ENTRIES SHOWN:
BEGIN

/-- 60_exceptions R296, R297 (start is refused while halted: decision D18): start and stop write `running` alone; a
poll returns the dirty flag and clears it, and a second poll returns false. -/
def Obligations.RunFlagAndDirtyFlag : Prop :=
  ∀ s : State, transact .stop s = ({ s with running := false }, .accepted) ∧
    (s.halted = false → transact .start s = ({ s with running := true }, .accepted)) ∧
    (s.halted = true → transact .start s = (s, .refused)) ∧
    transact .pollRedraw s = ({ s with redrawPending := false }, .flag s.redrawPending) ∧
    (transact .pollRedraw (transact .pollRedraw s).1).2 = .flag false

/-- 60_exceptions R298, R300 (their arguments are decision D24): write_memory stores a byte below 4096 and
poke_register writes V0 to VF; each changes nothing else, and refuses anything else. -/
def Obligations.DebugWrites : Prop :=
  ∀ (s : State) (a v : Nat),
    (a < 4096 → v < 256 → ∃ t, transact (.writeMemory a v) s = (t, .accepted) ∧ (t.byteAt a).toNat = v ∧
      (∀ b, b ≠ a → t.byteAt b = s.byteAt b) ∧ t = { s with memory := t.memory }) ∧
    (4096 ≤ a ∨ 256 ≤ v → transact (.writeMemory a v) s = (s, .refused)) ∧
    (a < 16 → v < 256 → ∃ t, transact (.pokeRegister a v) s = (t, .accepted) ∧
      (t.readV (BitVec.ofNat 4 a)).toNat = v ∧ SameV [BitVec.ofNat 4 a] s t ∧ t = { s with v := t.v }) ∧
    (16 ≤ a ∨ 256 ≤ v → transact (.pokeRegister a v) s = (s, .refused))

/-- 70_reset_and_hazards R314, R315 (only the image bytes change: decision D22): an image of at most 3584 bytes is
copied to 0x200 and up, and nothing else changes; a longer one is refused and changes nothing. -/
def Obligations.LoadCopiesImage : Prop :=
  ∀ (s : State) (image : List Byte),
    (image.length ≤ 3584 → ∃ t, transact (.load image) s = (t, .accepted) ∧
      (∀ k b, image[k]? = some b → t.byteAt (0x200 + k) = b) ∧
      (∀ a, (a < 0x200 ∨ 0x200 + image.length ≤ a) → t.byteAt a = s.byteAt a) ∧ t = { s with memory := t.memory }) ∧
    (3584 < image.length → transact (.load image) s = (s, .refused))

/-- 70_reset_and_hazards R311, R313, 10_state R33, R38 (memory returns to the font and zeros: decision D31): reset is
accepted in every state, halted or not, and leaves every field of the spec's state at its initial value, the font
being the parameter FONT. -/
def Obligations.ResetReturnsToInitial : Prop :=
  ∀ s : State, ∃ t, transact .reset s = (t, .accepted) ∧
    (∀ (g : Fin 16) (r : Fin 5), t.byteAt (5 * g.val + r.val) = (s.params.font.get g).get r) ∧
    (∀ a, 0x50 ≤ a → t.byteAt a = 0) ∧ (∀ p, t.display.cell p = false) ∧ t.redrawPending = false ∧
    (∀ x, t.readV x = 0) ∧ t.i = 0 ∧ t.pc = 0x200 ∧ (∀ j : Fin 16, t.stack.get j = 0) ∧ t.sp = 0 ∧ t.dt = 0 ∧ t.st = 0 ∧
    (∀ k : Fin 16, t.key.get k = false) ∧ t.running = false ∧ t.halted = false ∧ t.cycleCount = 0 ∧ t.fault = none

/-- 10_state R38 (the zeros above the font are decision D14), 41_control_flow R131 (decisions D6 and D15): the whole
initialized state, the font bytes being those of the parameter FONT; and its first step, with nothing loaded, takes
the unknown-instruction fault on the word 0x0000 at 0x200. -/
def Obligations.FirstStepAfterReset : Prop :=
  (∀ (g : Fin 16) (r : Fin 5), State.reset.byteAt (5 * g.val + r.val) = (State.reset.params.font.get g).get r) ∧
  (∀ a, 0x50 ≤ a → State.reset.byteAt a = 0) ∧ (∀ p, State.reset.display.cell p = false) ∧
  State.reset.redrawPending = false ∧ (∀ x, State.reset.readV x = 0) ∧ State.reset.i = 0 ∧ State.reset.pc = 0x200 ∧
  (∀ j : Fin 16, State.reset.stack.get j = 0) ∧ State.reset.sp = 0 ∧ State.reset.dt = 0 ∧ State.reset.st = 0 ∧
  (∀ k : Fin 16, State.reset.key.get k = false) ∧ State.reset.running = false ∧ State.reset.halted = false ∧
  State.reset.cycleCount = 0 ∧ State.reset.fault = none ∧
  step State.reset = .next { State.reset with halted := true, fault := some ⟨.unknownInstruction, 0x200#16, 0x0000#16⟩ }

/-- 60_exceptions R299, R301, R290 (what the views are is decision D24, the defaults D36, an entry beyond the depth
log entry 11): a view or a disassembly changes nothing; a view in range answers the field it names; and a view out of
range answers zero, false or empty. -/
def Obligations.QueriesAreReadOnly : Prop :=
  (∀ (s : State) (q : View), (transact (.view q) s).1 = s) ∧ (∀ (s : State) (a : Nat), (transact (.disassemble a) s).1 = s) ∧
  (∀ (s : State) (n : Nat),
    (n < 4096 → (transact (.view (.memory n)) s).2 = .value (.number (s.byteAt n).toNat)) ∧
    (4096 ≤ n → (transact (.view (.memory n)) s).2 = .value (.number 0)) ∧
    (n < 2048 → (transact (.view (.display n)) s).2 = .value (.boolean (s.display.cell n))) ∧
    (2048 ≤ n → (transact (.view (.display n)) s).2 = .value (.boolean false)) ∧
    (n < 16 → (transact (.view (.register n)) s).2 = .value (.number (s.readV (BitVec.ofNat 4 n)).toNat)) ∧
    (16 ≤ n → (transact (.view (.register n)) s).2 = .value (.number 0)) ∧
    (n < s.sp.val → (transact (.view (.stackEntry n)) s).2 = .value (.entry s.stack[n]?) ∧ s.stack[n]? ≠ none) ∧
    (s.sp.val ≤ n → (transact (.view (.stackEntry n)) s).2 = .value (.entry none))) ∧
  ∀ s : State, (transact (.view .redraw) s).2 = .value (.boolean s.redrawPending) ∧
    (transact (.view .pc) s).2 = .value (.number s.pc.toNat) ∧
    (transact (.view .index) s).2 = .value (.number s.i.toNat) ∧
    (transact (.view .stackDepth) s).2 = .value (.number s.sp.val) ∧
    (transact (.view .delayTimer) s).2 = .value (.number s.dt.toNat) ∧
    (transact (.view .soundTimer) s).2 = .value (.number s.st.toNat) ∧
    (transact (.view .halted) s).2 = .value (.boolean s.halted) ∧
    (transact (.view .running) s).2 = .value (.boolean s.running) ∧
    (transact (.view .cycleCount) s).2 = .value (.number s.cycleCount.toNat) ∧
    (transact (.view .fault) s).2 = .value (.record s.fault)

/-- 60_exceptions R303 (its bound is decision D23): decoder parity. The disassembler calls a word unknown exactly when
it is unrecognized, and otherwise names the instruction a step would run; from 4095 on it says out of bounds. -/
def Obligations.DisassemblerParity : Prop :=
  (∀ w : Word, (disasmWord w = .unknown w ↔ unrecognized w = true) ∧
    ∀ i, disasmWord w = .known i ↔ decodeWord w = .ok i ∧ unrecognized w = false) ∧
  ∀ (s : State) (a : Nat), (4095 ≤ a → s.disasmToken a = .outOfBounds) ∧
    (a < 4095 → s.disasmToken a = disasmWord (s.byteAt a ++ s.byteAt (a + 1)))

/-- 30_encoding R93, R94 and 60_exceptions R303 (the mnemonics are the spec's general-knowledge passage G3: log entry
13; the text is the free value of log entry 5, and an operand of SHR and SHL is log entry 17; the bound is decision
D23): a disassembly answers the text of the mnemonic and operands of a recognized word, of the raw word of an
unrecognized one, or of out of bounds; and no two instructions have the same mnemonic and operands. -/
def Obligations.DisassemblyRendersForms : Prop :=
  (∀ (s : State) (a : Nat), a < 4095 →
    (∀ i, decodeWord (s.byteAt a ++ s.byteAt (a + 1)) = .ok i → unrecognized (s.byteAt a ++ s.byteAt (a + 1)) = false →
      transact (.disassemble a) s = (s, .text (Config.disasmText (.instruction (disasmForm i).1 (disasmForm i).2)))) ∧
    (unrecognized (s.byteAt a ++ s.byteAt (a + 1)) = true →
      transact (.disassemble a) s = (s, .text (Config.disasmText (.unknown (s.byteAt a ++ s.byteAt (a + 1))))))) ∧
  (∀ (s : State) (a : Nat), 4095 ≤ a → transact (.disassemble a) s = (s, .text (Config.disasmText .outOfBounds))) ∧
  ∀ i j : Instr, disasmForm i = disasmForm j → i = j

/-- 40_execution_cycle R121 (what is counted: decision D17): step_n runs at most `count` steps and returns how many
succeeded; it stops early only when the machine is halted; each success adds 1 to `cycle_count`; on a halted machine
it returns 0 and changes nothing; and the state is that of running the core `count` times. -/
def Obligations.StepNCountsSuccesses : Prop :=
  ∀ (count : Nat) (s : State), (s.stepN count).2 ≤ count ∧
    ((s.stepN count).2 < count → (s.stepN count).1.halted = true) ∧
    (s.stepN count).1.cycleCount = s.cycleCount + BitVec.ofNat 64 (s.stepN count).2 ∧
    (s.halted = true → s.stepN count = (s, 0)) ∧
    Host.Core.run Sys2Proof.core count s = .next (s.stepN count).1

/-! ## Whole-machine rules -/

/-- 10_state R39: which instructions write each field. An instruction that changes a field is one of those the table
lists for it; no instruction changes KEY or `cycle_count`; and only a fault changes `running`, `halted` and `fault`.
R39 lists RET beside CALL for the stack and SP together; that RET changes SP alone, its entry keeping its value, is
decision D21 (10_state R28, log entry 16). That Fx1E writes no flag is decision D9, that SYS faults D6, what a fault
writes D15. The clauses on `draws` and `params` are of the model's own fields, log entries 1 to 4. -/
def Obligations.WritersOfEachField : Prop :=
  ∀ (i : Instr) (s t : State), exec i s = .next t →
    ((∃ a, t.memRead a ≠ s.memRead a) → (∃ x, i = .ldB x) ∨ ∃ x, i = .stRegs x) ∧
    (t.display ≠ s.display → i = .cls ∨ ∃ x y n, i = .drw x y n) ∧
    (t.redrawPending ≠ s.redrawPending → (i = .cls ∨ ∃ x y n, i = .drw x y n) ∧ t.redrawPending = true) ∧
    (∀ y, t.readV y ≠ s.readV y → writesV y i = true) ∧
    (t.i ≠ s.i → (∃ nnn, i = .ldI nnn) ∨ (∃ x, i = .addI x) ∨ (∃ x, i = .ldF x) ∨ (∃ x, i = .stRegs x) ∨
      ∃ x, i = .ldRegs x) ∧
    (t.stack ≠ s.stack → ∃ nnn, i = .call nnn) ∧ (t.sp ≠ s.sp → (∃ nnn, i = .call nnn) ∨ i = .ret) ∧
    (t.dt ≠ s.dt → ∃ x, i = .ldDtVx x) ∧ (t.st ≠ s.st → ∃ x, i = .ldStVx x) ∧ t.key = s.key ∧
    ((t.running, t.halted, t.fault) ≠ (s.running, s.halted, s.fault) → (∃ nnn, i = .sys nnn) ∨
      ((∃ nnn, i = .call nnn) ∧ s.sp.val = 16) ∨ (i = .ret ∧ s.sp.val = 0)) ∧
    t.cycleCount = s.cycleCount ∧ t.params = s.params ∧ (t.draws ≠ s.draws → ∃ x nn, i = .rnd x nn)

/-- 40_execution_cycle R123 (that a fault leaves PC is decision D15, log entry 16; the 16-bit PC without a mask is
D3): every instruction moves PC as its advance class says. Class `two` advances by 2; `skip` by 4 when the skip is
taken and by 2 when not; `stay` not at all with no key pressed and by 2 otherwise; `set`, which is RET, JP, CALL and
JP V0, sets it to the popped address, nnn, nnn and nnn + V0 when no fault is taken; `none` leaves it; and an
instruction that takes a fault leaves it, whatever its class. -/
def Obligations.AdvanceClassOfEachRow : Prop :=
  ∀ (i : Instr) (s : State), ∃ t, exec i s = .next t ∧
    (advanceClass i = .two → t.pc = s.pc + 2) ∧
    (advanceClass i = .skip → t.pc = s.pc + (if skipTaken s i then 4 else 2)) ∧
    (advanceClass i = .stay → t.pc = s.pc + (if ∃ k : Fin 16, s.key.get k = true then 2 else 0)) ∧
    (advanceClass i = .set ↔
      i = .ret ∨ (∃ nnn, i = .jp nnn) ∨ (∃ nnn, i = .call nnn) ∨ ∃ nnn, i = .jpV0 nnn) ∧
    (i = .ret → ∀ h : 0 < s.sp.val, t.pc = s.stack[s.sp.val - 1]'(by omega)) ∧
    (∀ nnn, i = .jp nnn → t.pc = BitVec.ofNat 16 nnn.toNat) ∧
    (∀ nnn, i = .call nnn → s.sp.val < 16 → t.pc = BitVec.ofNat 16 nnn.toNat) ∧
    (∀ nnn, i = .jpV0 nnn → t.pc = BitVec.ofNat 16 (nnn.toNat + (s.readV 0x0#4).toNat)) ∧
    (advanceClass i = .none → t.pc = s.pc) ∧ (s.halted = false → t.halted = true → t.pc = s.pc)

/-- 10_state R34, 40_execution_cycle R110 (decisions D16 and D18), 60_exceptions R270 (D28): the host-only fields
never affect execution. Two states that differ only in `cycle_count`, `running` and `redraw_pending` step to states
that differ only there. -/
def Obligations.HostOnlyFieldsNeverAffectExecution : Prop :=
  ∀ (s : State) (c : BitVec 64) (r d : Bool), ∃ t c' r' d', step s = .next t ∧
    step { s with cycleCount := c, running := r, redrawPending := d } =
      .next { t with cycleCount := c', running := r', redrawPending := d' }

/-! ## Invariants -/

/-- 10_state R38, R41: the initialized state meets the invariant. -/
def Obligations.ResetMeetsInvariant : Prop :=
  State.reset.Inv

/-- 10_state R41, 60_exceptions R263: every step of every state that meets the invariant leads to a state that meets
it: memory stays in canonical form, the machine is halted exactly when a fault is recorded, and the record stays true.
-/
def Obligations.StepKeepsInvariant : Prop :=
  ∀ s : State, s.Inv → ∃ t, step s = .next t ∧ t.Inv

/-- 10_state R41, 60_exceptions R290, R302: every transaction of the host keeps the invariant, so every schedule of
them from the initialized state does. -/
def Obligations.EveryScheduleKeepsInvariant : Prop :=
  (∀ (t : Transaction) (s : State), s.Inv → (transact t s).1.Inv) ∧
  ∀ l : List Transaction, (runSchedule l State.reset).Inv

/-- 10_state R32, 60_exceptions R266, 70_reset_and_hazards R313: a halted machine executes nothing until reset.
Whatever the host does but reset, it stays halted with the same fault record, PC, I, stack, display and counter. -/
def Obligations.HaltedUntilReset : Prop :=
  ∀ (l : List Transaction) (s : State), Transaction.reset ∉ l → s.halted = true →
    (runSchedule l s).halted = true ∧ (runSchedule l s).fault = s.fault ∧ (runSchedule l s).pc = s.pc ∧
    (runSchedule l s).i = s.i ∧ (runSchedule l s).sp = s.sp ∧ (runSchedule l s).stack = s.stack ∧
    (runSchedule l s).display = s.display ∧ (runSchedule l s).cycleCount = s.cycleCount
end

END

TASK DIRECTIONS:
Output only an exact transcription of the lines above from the one with "log entry 11): a" up to and including the one with "(∀ (s : State) (q".

EXPECTED OUTPUT:
log entry 11): a view or a disassembly changes nothing; a view in range answers the field it names; and a view out of
range answers zero, false or empty. -/
def Obligations.QueriesAreReadOnly : Prop :=
  (∀ (s : State) (q : View), (transact (.view q) s).1 = s) ∧ (∀ (s : State) (a : Nat), (transact (.disassemble a) s).1 = s) ∧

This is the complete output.